# Butterball vs Skeletor



## sniper john (Jun 17, 2010)

Dash Rip Rock hassling his Aunt Blaze. Blaze is still the Queen of the house and does not share. 

http://www.youtube.com/watch?v=-9FKkdO2S_Y


----------



## CatK (May 29, 2013)

Hahaha! Keep trying!


----------



## mswhipple (Mar 7, 2011)

Blaze is actually putting up with quite a bit!! LOL!


----------



## tknafox2 (Apr 2, 2013)

oooHHHH, I guess your used to that, makes me nervous :-\ I was sure impressed that Dash just kept going back in and squirrled right under Blazes chin... that was too funny!! I can't believe he didn't just grab the legs of that rabbit and pull them off.
But I guess Blaze wouldn't have allowed that.
Great Video!! 
Thanks for sharing


----------



## einspänner (Sep 8, 2012)

haha, the nicknames are too perfect.


----------



## sniper john (Jun 17, 2010)

When Dash first came home as a puppy, Blaze wanted to kill him.

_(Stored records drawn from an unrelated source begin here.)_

-- ==== Sys2Proof/Machine/Flags.lean ====
section
/-! DEFINITION. STATUS is "the only flag-like state in the block" (10_state.md R24, R31): its numbers (60_exceptions.md R202), READY as the
view of PHASE that R33 says it is, and what the host reads of the result registers (R23, R25, R212). -/

namespace Sys2Proof.Machine

/-- The 2-bit code of a status (R202). -/
def Status.code : Status → BitVec 2
  | .ok => 0#2
  | .outOfBounds => 1#2
  | .sizeMismatch => 2#2
  | .illegalRequest => 3#2

/-- READY: "READY = 1 when PHASE = IDLE, and 0 otherwise" (R33). -/
def State.ready (s : State) : BitVec 1 := if s.phase = .idle then 1#1 else 0#1

/-- A host read of STATUS (R24, R205). -/
def State.hostStatus (s : State) : BitVec 2 := s.status.code

/-- A host read of RDOUT: "a host read of RDOUT before then is refused" (R25), so `none` until the first RDATA. -/
def State.hostRdout (s : State) : Option Byte := if s.rdoutSet then some s.rdout else none

/-- PINS as far as it has a value: `none` until INIT's PinSetup (R28). -/
def State.pinsView (s : State) : Option Pins := if s.pinsSet then some s.pins else none

end Sys2Proof.Machine
end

And I think she would have if left alone. She would not even sit near Dash and after Blaze made some serious leave me alone corrections on Dash, Dash was scared of her. I shaped them with the clicker over several sessions marking them every time they ran near each other. Then to sitting near each other, Then to having to touch each other. It worked beautifully. Some minor aversive with Blaze to stop her from biting Dash, but ultimately I was able to replace the bite with her pushing him over. She got really good at it. Dash would annoy her and she would throw her head up against the side of his body and being that she is a big girl, she would roll him over with some force then plow him into the ground. I wish I had filmed it before Dash got too big for it to work on him anymore. Blaze now is Dash's protector to the point I often have to remove her from the room if I am in a training session with Dash.


----------